Meus óculos, cadê eles?
*Por Cesar Vanucci
“Raramente você encontra um texto que informe e
distraia ao mesmo tempo. Martha Lear faz as duas coisas.”
(Mary Tyler Moore, crítica literária estadunidense)
Sala de espera na clínica de olhos. Um paciente movimenta-se de um lado pra outro, com visível preocupação, à cata dos óculos. Dá-se conta, de repente, explodindo em gargalhadas, que o “objeto perdido” estava pendurado no pescoço o tempo todo. O episódio cria ensancha para um bate-papo animado, com relatos bem-humorados de casos parecidos. Participante da conversa, comprometo-me a falar, neste acolhedor espaço, de um livro que trata justamente lapsos de memória envolvendo pessoas comuns em suas vivências cotidianas.
Você já se perguntou hoje, um tantinho ansioso, “Cadê meus óculos?” Já? Saiba, então, cá entre nós, que não foi o único a fazer essa pergunta. Milhões de criaturas, em tudo quanto é canto, tanto quanto você, perdem sempre, momentaneamente, a noção de onde deixaram os óculos durante a execução de alguma tarefa em casa ou na rua.
Isso aí. Todos nos defrontamos, no curso da lufa-lufa cotidiana, com esses inesperados lapsos de memória. Uns mais, outros menos. Martha Weinman Lear, jornalista estadunidense, especializada em comportamento, cultura e ética na medicina, com clareza e esfuziante bom humor, propõe-se no livro “Onde deixei meus óculos?” a explicar tintim por tintim muita coisa que apreciaríamos saber sobre a perda da memória e como minimizar e conviver com os problemas dela derivados.
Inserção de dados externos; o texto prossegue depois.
-- ==== Sys2Proof/Laws/Registers.lean ====
section
/-! SUPPORT. What a read of a register finds after a write: the general, the floating-point and the control/status
bank, the accrued flags, and the CSRs a trap leaves. -/

namespace Sys2Proof.Machine

/-! ## General and floating-point registers -/

theorem State.readX_congr {s t : State} (h : t.x = s.x) (r : Reg) : t.readX r = s.readX r := by
  simp only [State.readX, h]

theorem State.readF_congr {s t : State} (h : t.f = s.f) (r : Reg) : t.readF r = s.readF r := by
  simp only [State.readF, h]

@[simp] theorem State.readX_zero (s : State) : s.readX 0 = 0 := rfl

@[simp] theorem State.writeX_zero (s : State) (v : Word) : s.writeX 0 v = s := rfl

theorem reg_toNat_ne {r r' : Reg} (h : r' ≠ r) : r.toNat ≠ r'.toNat := fun e => h (BitVec.eq_of_toNat_eq e.symm)

theorem State.readX_writeX (s : State) (r r' : Reg) (v : Word) :
    (s.writeX r v).readX r' = if r' = r ∧ r ≠ 0 then v else s.readX r' := by
  unfold State.writeX
  by_cases h0 : r = 0
  · simp [h0]
  by_cases hv : s.readX r = v
  · rw [if_neg h0, if_pos hv]
    by_cases hr : r' = r
    · subst hr; simp [hv]
    · simp [hr]
  rw [if_neg h0, if_neg hv]
  by_cases hr : r' = r
  · subst hr
    have h0' : ¬ r' = 0#5 := h0
    simp [State.readX, State.emit, h0']
  · have := reg_toNat_ne hr
    simp [State.readX, State.emit, hr, this]

theorem State.readF_writeF (s : State) (r r' : Reg) (v : DWord) :
    (s.writeF r v).readF r' = if r' = r then v else s.readF r' := by
  unfold State.writeF
  by_cases hv : s.readF r = v
  · rw [if_pos hv]
    by_cases hr : r' = r
    · subst hr; simp [hv]
    · simp [hr]
  rw [if_neg hv]
  by_cases hr : r' = r
  · subst hr; simp [State.readF, State.emit]
  · have := reg_toNat_ne hr
    simp [State.readF, State.emit, hr, this]

/-- The cell behind x0 is never written. -/
theorem State.writeX_x0 (s : State) (r : Reg) (v : Word) : (s.writeX r v).x[0] = s.x[0] := by
  unfold State.writeX
  split
  · rfl
  rename_i h0
  split
  · rfl
  · have : r.toNat ≠ 0 := fun e => h0 (BitVec.eq_of_toNat_eq e)
    simp [State.emit, this]

/-! ## The program counter -/

@[simp] theorem State.writePc_pc (s : State) (v : Word) : (s.writePc v).pc = v := by
  unfold State.writePc
  split
  · assumption
  · rfl

@[simp] theorem State.jumpTo_pc (s : State) (v : Word) : (s.jumpTo v).pc = v := by
  unfold State.jumpTo
  dsimp only
  split
  · simpa
  · simp

/-- The iteration's variables after a jump. -/
@[simp] theorem State.jumpTo_iter (s : State) (v : Word) : (s.jumpTo v).iter = { s.iter with pcSet := true } := by
  unfold State.jumpTo
  dsimp only
  split <;> simp

/-- The advance of step 4. -/
theorem State.advance_pc (s : State) : s.advance.pc = if s.iter.pcSet then s.pc else s.iter.cur + 4 := by
  unfold State.advance
  split <;> simp

/-! ## The control/status bank -/

@[simp] theorem Csrs.set_get (t : Csrs) (c : Csr) : t.set c (t.get c) = t := by
  cases c <;> rfl

@[simp] theorem Csrs.get_set (t : Csrs) (c : Csr) (v : Word) : (t.set c v).get c = v := by
  cases c <;> rfl

theorem State.csrStore_csr (s : State) (c : Csr) (v : Word) : (s.csrStore c v).csr = s.csr.set c v := by
  unfold State.csrStore
  split
  · rename_i h
    rw [← h, Csrs.set_get]
  · rfl

theorem State.csrRead_eq (s : State) (c : Csr) : s.csrRead c = csrShown s.csr c := by
  cases c <;> simp [State.csrRead, csrShown, Csr.kind, Csrs.get]

theorem State.csrWrite_csr (s : State) (c : Csr) (v : Word) : (s.csrWrite c v).csr = csrWritten s.csr c v := by
  cases c <;> simp [State.csrWrite, csrWritten, Csr.kind, Csr.backing, State.csrStore_csr, Csrs.get, Csrs.set]

theorem State.csrBackdoor_csr (s : State) (c : Csr) (v : Word) : (s.csrBackdoor c v).csr = s.csr.set c v := rfl

/-- Accruing flags ORs them into `fcsr` and changes no other register of the bank. -/
theorem State.accrue_csr (s : State) (fl : Fflags) :
    (s.accrue fl).csr = { s.csr with fcsr := s.csr.fcsr ||| fl.setWidth 32 } := by
  unfold State.accrue
  split
  · rename_i h; subst h; simp
  · have key : ∀ (a : Word) (b : Fflags), (a &&& ~~~(0x1F : Word)) ||| (((a &&& 0x1F) ||| b.setWidth 32) &&& 0x1F)
        = a ||| b.setWidth 32 := by
      intro a b
      have hm : ∀ i, ∀ h : i < 32, (0x1F : Word)[i] = decide (i < 5) := by decide
      apply BitVec.eq_of_getElem_eq
      intro i hi
      simp only [BitVec.getElem_or, BitVec.getElem_and, BitVec.getElem_not, hm i hi, BitVec.getElem_setWidth]
      by_cases h5 : i < 5
      · simp [h5]
      · simp [h5, BitVec.getLsbD_of_ge b i (by omega)]
    rw [State.csrWrite_csr, State.csrRead_eq]
    simp only [csrWritten, csrShown, key]

/-! ## The CSRs a trap or an interrupt leaves (R630-R633) -/

theorem State.writeTrapRecord_csr (s : State) (cause epc tval : Word) :
    (s.writeTrapRecord cause epc tval).csr = { s.csr with ucause := cause, uepc := epc, utval := tval } := by
  simp [State.writeTrapRecord, State.csrWrite_csr, csrWritten]

/-- UPIE takes UIE, and UIE is cleared. -/
theorem State.stackUie_csr (s : State) : s.stackUie.csr =
    { s.csr with ustatus := (s.csr.ustatus &&& ~~~(0x11 : Word)) ||| ((s.csr.ustatus &&& 1) <<< 4) } := by
  have key : ∀ a : Word, (a &&& ~~~(0x11 : Word)) |||
      (((a &&& ~~~(0x11 : Word)) ||| ((a &&& 1) <<< 4)) &&& (0x11 : Word)) = (a &&& ~~~(0x11 : Word)) ||| ((a &&& 1) <<< 4) := by
    intro a
    have hm : ∀ i, ∀ h : i < 32, (0x11 : Word)[i] = decide (i = 0 ∨ i = 4) := by decide
    have h1 : ∀ i, ∀ h : i < 32, ((1 : Word) <<< 4)[i] = decide (i = 4) := by decide
    rw [BitVec.shiftLeft_and_distrib]
    apply BitVec.eq_of_getElem_eq
    intro i hi
    simp only [BitVec.getElem_or, BitVec.getElem_and, BitVec.getElem_not, hm i hi, h1 i hi]
    by_cases h0 : i = 0 <;> by_cases h4 : i = 4 <;> simp [h0, h4]
  simp only [State.stackUie, State.csrRead_eq, State.csrWrite_csr, csrWritten, csrShown, Csrs.get]
  rw [key]

end Sys2Proof.Machine
end

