-- ==== Sys2Proof/Laws/Decode.lean ====
section
/-! SUPPORT. The decoder's laws (30_encoding.md R239-R246): the descriptor that accepts a word is the one the lookup
finds, and where the fields of an encoded word lie. -/

set_option Elab.async false

namespace Sys2Proof

/-! ### The lookup -/

set_option maxRecDepth 100000 in
theorem groupTables_descriptors : groupTables descriptors = referenceTables := rfl

theorem overlapFree_pairwise : ∀ ds : List Descriptor, overlapFree ds = true →
    ds.Pairwise (fun d e => d.overlaps e = false)
  | [], _ => .nil
  | d :: ds, h => by
    simp only [overlapFree, Bool.and_eq_true, List.all_eq_true, Bool.not_eq_true'] at h
    exact .cons h.1 (overlapFree_pairwise ds h.2)

theorem descriptors_pairwise : descriptors.Pairwise (fun d e => d.overlaps e = false) :=
  overlapFree_pairwise _ (by decide +kernel)

theorem overlaps_of_accepts {d e : Descriptor} {w : Word} (hd : d.accepts w = true) (he : e.accepts w = true) :
    d.overlaps e = true := by
  simp only [Descriptor.accepts, beq_iff_eq] at hd he
  simp only [Descriptor.overlaps, beq_iff_eq, ← hd, ← he]
  rw [BitVec.and_assoc, BitVec.and_assoc, BitVec.and_comm d.mask]

/-- At most one descriptor accepts a word (R243). -/
theorem accepts_unique {d e : Descriptor} (hd : d ∈ descriptors) (he : e ∈ descriptors) {w : Word}
    (h : d.accepts w = true) (h' : e.accepts w = true) : d = e := by
  obtain ⟨i, hi, rfl⟩ := List.getElem_of_mem hd
  obtain ⟨j, hj, rfl⟩ := List.getElem_of_mem he
  have hp := List.pairwise_iff_getElem.1 descriptors_pairwise
  rcases Nat.lt_trichotomy i j with hlt | heq | hgt
  · have := hp i j hi hj hlt
    rw [overlaps_of_accepts h h'] at this
    cases this
  · subst heq; rfl
  · have := hp j i hj hi hgt
    rw [overlaps_of_accepts h' h] at this
    cases this

/-- Every row of a reference table has the table's mask. -/
theorem referenceTables_masks : ∀ T ∈ referenceTables, ∀ d ∈ T.rows, d.mask = T.mask := by
  have h : (referenceTables.all fun T => T.rows.all fun d => d.mask == T.mask) = true := by decide +kernel
  simpa only [List.all_eq_true, beq_iff_eq] using h

theorem lookup_some {T : MatchTable} {w : Word} {d : Descriptor} (h : T.lookup w = some d) :
    d ∈ T.rows ∧ d.pattern = w &&& T.mask := by
  unfold MatchTable.lookup at h
  exact ⟨List.mem_of_find?_eq_some h, by simpa using List.find?_some h⟩

theorem lookupTables_mem {w : Word} {d : Descriptor} : ∀ {ts : List MatchTable}, lookupTables w ts = some d →
    ∃ T ∈ ts, d ∈ T.rows ∧ d.pattern = w &&& T.mask
  | [], h => by cases h
  | T :: ts, h => by
    unfold lookupTables at h
    split at h
    · cases h
      exact ⟨T, by simp, lookup_some (by assumption)⟩
    · obtain ⟨T', hT', h'⟩ := lookupTables_mem h
      exact ⟨T', by simp [hT'], h'⟩

theorem lookupTables_isSome {w : Word} {d : Descriptor} : ∀ {ts : List MatchTable} {T : MatchTable}, T ∈ ts →
    d ∈ T.rows → d.pattern = w &&& T.mask → (lookupTables w ts).isSome = true
  | [], _, hT, _, _ => by cases hT
  | T :: ts, T', hT, hd, hp => by
    unfold lookupTables
    split
    · rfl
    · rename_i hnone
      rcases List.mem_cons.1 hT with rfl | hT
      · unfold MatchTable.lookup at hnone
        have := List.find?_eq_none.1 hnone d hd
        simp [hp] at this
      · exact lookupTables_isSome hT hd hp

/-- The lookup finds exactly the descriptor that accepts the word (R240). -/
theorem lookup_iff (w : Word) (d : Descriptor) :
    lookupTables w referenceTables = some d ↔ d ∈ descriptors ∧ d.accepts w = true := by
  have into : ∀ e, (∃ T ∈ referenceTables, e ∈ T.rows ∧ e.pattern = w &&& T.mask) → e ∈ descriptors ∧ e.accepts w = true := by
    rintro e ⟨T, hT, he, hp⟩
    refine ⟨List.mem_flatMap.2 ⟨T, hT, he⟩, ?_⟩
    simp only [Descriptor.accepts, beq_iff_eq]
    rw [referenceTables_masks T hT e he, hp]
  constructor
  · exact fun h => into d (lookupTables_mem h)
  · rintro ⟨hd, ha⟩
    obtain ⟨T, hT, hr⟩ := List.mem_flatMap.1 hd
    have hp : d.pattern = w &&& T.mask := by
      simp only [Descriptor.accepts, beq_iff_eq] at ha
      rw [← ha, referenceTables_masks T hT d hr]
    have hsome := lookupTables_isSome hT hr hp
    cases hl : lookupTables w referenceTables with
    | none => rw [hl] at hsome; cases hsome
    | some e =>
      obtain ⟨he, hae⟩ := into e (lookupTables_mem hl)
      rw [accepts_unique he hd hae ha]

/-- An accepted word decodes to what its descriptor builds. -/
theorem decode_of_accepts {d : Descriptor} (hd : d ∈ descriptors) {w : Word} (h : d.accepts w = true) :
    decode w = some (d.build w) := by
  unfold decode
  rw [(lookup_iff w d).2 ⟨hd, h⟩]
  rfl

/-- A decoded word was accepted by a descriptor that builds the instruction. -/
theorem accepts_of_decode {w : Word} {i : Instr} (h : decode w = some i) :
    ∃ d ∈ descriptors, d.accepts w = true ∧ d.build w = i := by
  unfold decode at h
  cases hl : lookupTables w referenceTables with
  | none => rw [hl] at h; cases h
  | some d =>
    obtain ⟨hd, ha⟩ := (lookup_iff w d).1 hl
    rw [hl] at h
    exact ⟨d, hd, ha, by simpa using h⟩

/-- A word no descriptor accepts does not decode (R245). -/
theorem decode_none_iff (w : Word) : decode w = none ↔ ∀ d ∈ descriptors, d.accepts w = false := by
  constructor
  · intro h d hd
    by_contra ha
    rw [decode_of_accepts hd (by simpa using ha)] at h
    cases h
  · intro h
    cases hd : decode w with
    | none => rfl
    | some i =>
      obtain ⟨d, hm, ha, -⟩ := accepts_of_decode hd
      rw [h d hm] at ha
      cases ha

/-! ### Where a placed field lies -/

/-- The bits a field of `n` bits at bit `k` takes. -/
def fieldMask (n k : Nat) : Word := BitVec.ofNat 32 (2 ^ n - 1) <<< k

theorem place_and_fieldMask (v : BitVec n) (k : Nat) (hn : n ≤ 32) : place v k &&& fieldMask n k = place v k := by
  have h : v.setWidth 32 &&& BitVec.ofNat 32 (2 ^ n - 1) = v.setWidth 32 := by
    apply BitVec.eq_of_toNat_eq
    have hv := v.isLt
    have h2 : 2 ^ n ≤ 2 ^ 32 := Nat.pow_le_pow_right (by decide) hn
    have h3 : 0 < 2 ^ n := Nat.two_pow_pos n
    rw [BitVec.toNat_and, BitVec.toNat_setWidth, BitVec.toNat_ofNat, Nat.mod_eq_of_lt (by omega : 2 ^ n - 1 < 2 ^ 32),
      Nat.mod_eq_of_lt (by omega : v.toNat < 2 ^ 32), Nat.and_two_pow_sub_one_eq_mod, Nat.mod_eq_of_lt hv]
  unfold place fieldMask
  rw [← BitVec.shiftLeft_and_distrib, h]

/-- A field outside a mask leaves the masked bits as they are. -/
theorem place_and_mask (b m : Word) (v : BitVec n) (k : Nat) (hn : n ≤ 32) (h : fieldMask n k &&& m = 0) :
    (b ||| place v k) &&& m = b &&& m := by
  rw [← place_and_fieldMask v k hn]
  ext i hi
  have := congrArg (fun x : Word => x[i]) h
  simp at this ⊢
  cases hm : m[i]
  · simp
  · have : (fieldMask n k)[i] = false := by
      cases hf : (fieldMask n k)[i]
      · rfl
      · rw [this hf] at hm; cases hm
    simp [this]

end Sys2Proof
end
A leitura deixa nitidamente precisa a distinção entre perda normal da memória – fenômeno natural que ocorre, até um determinado grau, a partir da meia idade – deficiência cognitiva branda e demência. Milhões de pessoas, em todo o mundo, repetimos, são vítimas de pequenos lapsos de memória. Esquecem nomes de conhecidos, o que provoca, amiúde, indesejáveis constrangimentos. Não se lembram nadica de nada do que estavam prontos pra dizer instantes atrás. Perdem a ideia do lugar em que deixaram, inda agorinha mesmo, os óculos, as chaves, a pasta com documentos.
Quem lida diuturnamente com a palavra vê-se às voltas, às vezes, de modo repentino e intempestivo, com a dificuldade de encontrar um termo adequado pra encaixar no texto em elaboração. Os registros da memória revelam-se, nessa hora, claudicantes. Toma tempo, gera fadiga mental, reencontrar a palavra procurada.
Situações assim, corriqueiras, costumam esquentar a cachola de não poucos viventes. Os mais tensos deixam escapulir uma preocupação: será que isso é prenuncio de “Alzheimer”?
Ancorada em penetrante trabalho de pesquisa, valendo-se de depoimentos valiosos de especialistas renomados, reportando-se a histórias reais bastante ilustrativas, a autora do livro aglutina um volume substancioso de informações que ajudam a passar certa tranquilidade às pessoas, sobretudo àquelas com propensão hipocondríaca que se crêem enfermiças mentais irrecuperáveis diante de ligeiros sinais de esquecimento, próprios da etapa etária vivida.
As dicas e truques ensinados como contribuição para que os interessados, exercitando a memória, suplantem os transtornos decorrentes desses indesejáveis momentos, são parte valiosa do trabalho.
“– Querido – ela pede -, quando você levar o cachorro para passear, poderia por esta carta no correio para mim?
– Claro.
– E apanhar meu vestido na lavanderia?
– OK.
– Sabe o que eu realmente queria? Um sundae de baunilha com castanha e cobertura de morango.
– OK. – Ele vai em direção à porta.
– Espera aí! Escreva senão você vai esquecer.
– Não vou esquecer. Sundae de baunilha com castanha e cobertura de morango. – Ele sai.
Logo ele retorna, carregando uma pequena sacola de papel. Lá dentro só tem uma baguete.
– Eu bem que disse! – ela reclama. – Você esqueceu o requeijão”.
“Onde deixei meus óculos” despeja nos leitores revelações interessantes sobre os recursos realmente eficazes para deixar a memória mais afiada, anotando os eventuais benefícios que podem ser proporcionados pelos exercícios físicos e hábitos saudáveis de alimentação. Conclama-nos a ser mentalmente ativos, fisicamente ativos, socialmente ativos, para desfrutar com alegria as prendas da vida.
Um livro, sem sombra de dúvida, encantador e instrutivo.